Proposed missions to Uranus and Neptune usually involve a ∼10 year cruise time to the ice giants. This cruise time can be utilized to search for low-frequency gravitational waves (GWs) by observing the Doppler shift caused by them in the Earth-spacecraft radio link. We calculate the sensitivity of prospective ice giant missions to GWs, as well as that of past planetary missions which also searched for GWs. Then, adopting a steady-state black hole binary population, we derive a conservative estimate for the detection rate of extreme mass ratio inspirals (EMRIs), supermassive- (SMBH) and stellar mass binary black hole (sBBH) mergers. For a total of ten 40-day observations during the cruise of a single spacecraft, approximately 0.5 detections of SMBH mergers are likely, if Allan deviation of Cassini-era noise is improved by ∼10² in the 10⁻⁵ − 10⁻³ Hz range.
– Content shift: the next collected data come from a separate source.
-- ==== Sys2Proof/Laws/Reports.lean ====
section
/-! SUPPORT. What a STATUS that answers a scheduled poll does, step by step: its outcome, its records, the record delivered. -/

namespace Sys2Proof.Machine

/-- The state in which steps 3 to 6 of R133 find a polled position: the line released, the entry of the exchange gone, the
outcome GOOD taken and the summary replaced. -/
def beforeStatus (p : Pos) (reply : StatusFields) (stage : SignalStage) (s : State) : State :=
  setSummary p (some (statusFigures reply stage)) (takeOutcome p true (takeOffLine { s with clc := s.clc.released }))

/-- What stands before the steps: only the line, the queue, the summary and the figures of the outcome have changed. -/
theorem beforeStatus_kept {p : Pos} {reply : StatusFields} {stage : SignalStage} {s : State} (h : (s.health p).score < 160) :
    let t := beforeStatus p reply stage s
    t.ctb = s.ctb ∧ t.oc = s.oc ∧ t.pt = s.pt ∧ t.qw = s.qw ∧ t.pm = s.pm ∧ t.pl = s.pl ∧ t.ps = s.ps ∧ t.er = s.er ∧
      t.config = s.config ∧ t.ih.ident = s.ih.ident ∧ t.clc.accepted = s.clc.accepted ∧ t.sli.mode = s.sli.mode ∧
      (t.health p).state = followedState { s.health p with score := (s.health p).score - 1 } ∧
      (t.health p).quietTimer = (s.health p).quietTimer ∧ t.clc.queue = s.clc.queue.filter (fun e => !e.onLine) := by
  have hg := takeOutcome_good (p := p) (s := takeOffLine { s with clc := s.clc.released }) (.inr h)
  have hs := hg.1
  have hh := hg.2.1
  exact ⟨hs.ctb, hs.oc, hs.pt, hs.qw, hs.pm, hs.pl, hs.ps, hs.er, hs.config, hs.ident, (congrArg LineController.accepted hs.clc :),
    hs.mode, (congrArg Health.state hh :), (congrArg Health.quietTimer hh :), (congrArg LineController.queue hs.clc :)⟩

/-- A polled position stays poll-eligible over its GOOD outcome. -/
theorem pollEligible_beforeStatus {p : Pos} {reply : StatusFields} {stage : SignalStage} {s : State}
    (he : pollEligible s p = true) (h : (s.health p).score < 160) :
    pollEligible (beforeStatus p reply stage s) p = true := by
  obtain ⟨-, -, -, -, -, -, -, -, -, hi, -, hm, hst, hq, -⟩ := beforeStatus_kept (p := p) (reply := reply) (stage := stage) h
  unfold pollEligible State.isLive State.ident at he ⊢
  rw [hi, hm, hst, hq]
  simp only [Bool.and_eq_true, beq_iff_eq, bne_iff_ne, ne_eq, Option.isNone_iff_eq_none] at he ⊢
  refine ⟨⟨he.1.1, ?_⟩, he.2⟩
  unfold followedState
  dsimp only
  split
  · split <;> simp
  · split <;> simp
  · next hc => exact absurd hc he.1.2

/-- A STATUS that answers a poll, with a known stage and at most 8 records, runs steps 3 to 6 of R133 on that state. -/
theorem exec_status_polled {p : Pos} {x : Exchange} {reply : StatusFields} {stage : SignalStage} {s : State} (h : Polled s x p)
    (hs : stageOf reply.stage = some stage) (hn : reply.records.length ≤ 8) :
    exec (.status x.address reply) s = .next (finish (takeStatus p reply (beforeStatus p reply stage s))) := by
  have hr : statusReply reply = some (fun x p _ s => statusContents p x.work reply stage s) := by
    unfold statusReply
    rw [hs]
    exact if_pos hn
  change execStatus x.address reply s = _
  unfold execStatus
  rw [hr, onReply_good h.awaits rfl (by rw [h.poll]; rfl), endGood_plain (by rw [h.poll]; nofun)]
  unfold statusContents
  have he := pollEligible_beforeStatus (reply := reply) (stage := stage) h.eligible h.score
  unfold beforeStatus at he ⊢
  dsimp only
  rw [if_pos ⟨h.poll, he⟩]

/-- Without records nothing is routed; the flag tells whether the position is steered (R134). -/
theorem takeRecords_nil (p : Pos) (s : State) : takeRecords p [] s = (s, steered (s.coord p).state) := by
  unfold takeRecords newRecords
  cases s.clc.accepted.get p <;> rfl

/-- A record alone is new when its number is 1 to 127 above the last accepted, or when none was accepted (R134). -/
theorem newRecords_one {accepted : Option Nat} {r : EventRecord}
    (h : ∀ n, accepted = some n → inRange 1 127 (sequenceStep n r) = true) : newRecords accepted [r] = [r] := by
  have hr : inRange 1 127 (sequenceStep (reference accepted [r]) r) = true := by
    cases accepted with
    | some n => exact h n rfl
    | none =>
      have : sequenceStep (reference none [r]) r = 1 := by
        unfold sequenceStep reference modC
        have h0 : 0 ≤ Int.emod ((r.sequence : Int) - 1) 256 := Int.emod_nonneg _ (by decide)
        change (Int.emod ((r.sequence : Int) - ((Int.emod ((r.sequence : Int) - 1) 256).toNat : Int)) 256).toNat = 1
        rw [Int.toNat_of_nonneg h0]
        change (((r.sequence : Int) - ((r.sequence : Int) - 1) % 256) % 256).toNat = 1
        omega
      rw [this]
      rfl
  unfold newRecords
  dsimp only
  rw [List.filter_cons_of_pos (p := fun x => inRange 1 127 (sequenceStep (reference accepted [r]) x)) hr]
  rfl

/-- One new record is routed and its number accepted; the flag tells whether the position was steered before and after it
(R23, R134). -/
theorem takeRecords_one {p : Pos} {r : EventRecord} {s : State}
    (h : ∀ n, s.clc.accepted.get p = some n → inRange 1 127 (sequenceStep n r) = true) :
    let t := routeRecord p r s
    takeRecords p [r] s =
      ({ t with clc := { t.clc with accepted := t.clc.accepted.set p.val (some r.sequence) } },
        steered (s.coord p).state && steered (t.coord p).state) := by
  unfold takeRecords
  rw [newRecords_one h]
  rfl

/-- A record that the table delivers goes to the destinations of its rule, and the rule counts a hit (R162, R163). -/
theorem routeRecord_delivered {s : State} {p : Pos} {r : EventRecord} {d : EventDirection} {rule : Rule}
    (h : deliveredBy s p r d rule) :
    ∃ kind i, recordKindOf r.kind = some kind ∧
      routeRecord p r s = deliver p i rule { kind := kind, direction := d, record := r } (eventTime s.now r) (countHit i s) := by
  obtain ⟨hd, hn, kind, i, hk, hf, hm⟩ := h
  refine ⟨kind, i, hk, ?_⟩
  unfold routeRecord readRecord
  rw [hk, hd]
  dsimp only
  rw [if_pos hn]
  dsimp only
  rw [if_neg (by simp [hf]), hm]

/-- A record on the fixed route goes to the Priority Manager (R161). -/
theorem routeRecord_fixed {s : State} {p : Pos} {r : EventRecord} {kind : RecordKind} {d : EventDirection}
    (h : fixedRecord r kind d) :
    routeRecord p r s = takeFixed p { kind := kind, direction := d, record := r } (eventTime s.now r) s := by
  obtain ⟨hd, hn, hk, hf⟩ := h
  unfold routeRecord readRecord
  rw [hk, hd]
  dsimp only
  rw [if_pos hn]
  dsimp only
  rw [if_pos hf]

end Sys2Proof.Machine
end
For EMRIs the number of detections lies between O(0.1) − O(100). Furthermore, ice giant missions combined with the Laser Interferometer Space Antenna (LISA) would improve the GW source localisation by an order of magnitude compared to LISA by itself. With a significant improvement in the total Allan deviation, a Doppler tracking experiment might become as capable as LISA at such low frequencies, and help bridge the gap between mHz detectors and Pulsar Timing Arrays. Thus, ice-giant missions could play a critical role in expanding the horizon of gravitational wave searches and maybe even be the first to detect the first SMBH merger.